▶ [Task goal]: The answer must be the number of lines in the listing below that contain "sized", and nothing else.

▶ [Material for the task]:
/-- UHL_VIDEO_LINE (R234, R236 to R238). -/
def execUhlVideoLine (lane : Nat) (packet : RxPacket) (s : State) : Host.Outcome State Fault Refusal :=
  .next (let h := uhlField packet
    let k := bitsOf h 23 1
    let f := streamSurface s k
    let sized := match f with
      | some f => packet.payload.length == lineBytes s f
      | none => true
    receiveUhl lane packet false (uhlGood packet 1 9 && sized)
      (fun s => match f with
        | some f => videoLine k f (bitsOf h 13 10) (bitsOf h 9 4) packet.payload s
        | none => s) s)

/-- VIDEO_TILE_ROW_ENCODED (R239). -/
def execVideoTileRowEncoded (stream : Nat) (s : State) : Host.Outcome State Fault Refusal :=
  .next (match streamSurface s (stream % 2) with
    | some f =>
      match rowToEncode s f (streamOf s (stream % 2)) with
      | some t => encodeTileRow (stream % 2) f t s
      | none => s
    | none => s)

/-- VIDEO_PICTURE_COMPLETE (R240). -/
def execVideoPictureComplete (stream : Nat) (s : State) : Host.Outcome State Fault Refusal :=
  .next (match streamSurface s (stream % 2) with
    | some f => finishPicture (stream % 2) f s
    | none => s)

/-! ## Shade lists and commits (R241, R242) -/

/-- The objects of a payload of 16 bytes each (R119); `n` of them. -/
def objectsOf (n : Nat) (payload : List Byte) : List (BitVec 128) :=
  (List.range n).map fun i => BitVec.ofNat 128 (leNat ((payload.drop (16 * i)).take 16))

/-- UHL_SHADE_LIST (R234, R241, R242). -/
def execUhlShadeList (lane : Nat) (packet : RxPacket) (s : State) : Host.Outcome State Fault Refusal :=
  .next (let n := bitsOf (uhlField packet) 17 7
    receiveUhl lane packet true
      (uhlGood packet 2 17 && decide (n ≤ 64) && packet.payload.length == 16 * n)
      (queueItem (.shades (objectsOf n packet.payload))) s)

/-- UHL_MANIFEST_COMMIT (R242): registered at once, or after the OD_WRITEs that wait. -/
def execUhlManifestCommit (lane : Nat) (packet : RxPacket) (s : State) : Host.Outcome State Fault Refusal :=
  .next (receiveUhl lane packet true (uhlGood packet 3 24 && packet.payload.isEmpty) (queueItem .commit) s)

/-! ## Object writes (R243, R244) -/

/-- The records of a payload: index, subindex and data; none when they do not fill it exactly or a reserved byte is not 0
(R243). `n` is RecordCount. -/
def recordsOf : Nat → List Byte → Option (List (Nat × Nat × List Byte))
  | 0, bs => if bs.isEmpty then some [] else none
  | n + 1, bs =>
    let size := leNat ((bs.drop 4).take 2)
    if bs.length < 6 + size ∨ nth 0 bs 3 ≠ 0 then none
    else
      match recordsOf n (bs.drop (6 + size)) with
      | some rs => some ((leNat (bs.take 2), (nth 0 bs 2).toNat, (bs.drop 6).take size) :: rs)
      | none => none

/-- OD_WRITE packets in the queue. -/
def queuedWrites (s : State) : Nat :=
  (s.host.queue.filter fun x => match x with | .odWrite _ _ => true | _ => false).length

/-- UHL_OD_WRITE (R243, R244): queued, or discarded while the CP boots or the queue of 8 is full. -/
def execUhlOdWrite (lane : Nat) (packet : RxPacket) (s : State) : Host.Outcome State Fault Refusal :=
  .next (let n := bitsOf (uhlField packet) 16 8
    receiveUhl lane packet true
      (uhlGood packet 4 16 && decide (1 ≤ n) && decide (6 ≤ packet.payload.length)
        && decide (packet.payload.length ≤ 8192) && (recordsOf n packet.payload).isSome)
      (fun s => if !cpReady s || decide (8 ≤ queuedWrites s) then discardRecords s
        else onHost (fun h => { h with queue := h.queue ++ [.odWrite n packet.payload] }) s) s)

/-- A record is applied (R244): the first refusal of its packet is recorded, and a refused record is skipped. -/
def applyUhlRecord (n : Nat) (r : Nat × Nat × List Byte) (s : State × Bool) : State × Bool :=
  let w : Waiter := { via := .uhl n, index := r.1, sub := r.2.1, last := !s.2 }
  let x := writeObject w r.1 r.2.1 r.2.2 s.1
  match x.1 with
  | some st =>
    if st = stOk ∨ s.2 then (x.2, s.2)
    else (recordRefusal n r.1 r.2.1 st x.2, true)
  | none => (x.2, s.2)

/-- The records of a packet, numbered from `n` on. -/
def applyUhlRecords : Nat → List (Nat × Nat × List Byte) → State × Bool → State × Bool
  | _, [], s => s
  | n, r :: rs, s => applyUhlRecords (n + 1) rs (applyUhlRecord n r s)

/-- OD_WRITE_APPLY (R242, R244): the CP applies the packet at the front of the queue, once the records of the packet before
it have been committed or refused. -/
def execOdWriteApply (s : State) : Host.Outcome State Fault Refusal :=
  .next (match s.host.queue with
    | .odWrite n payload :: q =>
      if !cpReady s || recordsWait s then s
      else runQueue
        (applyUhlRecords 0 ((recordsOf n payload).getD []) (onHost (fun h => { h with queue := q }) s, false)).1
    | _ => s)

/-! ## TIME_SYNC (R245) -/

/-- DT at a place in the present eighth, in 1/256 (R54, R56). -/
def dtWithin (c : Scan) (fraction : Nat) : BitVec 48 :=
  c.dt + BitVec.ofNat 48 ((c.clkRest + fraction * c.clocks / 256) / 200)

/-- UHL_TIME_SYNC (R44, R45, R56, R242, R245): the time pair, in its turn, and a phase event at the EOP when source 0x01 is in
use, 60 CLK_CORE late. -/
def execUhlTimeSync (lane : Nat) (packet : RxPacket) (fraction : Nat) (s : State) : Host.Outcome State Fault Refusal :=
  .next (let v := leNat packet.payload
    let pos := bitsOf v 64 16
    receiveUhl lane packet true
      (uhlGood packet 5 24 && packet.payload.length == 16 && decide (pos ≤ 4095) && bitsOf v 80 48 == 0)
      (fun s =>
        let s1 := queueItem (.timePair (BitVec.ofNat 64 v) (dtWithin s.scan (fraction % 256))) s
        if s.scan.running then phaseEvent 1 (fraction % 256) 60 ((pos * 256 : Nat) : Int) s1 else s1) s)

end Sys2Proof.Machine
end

▶ [Response box]: 2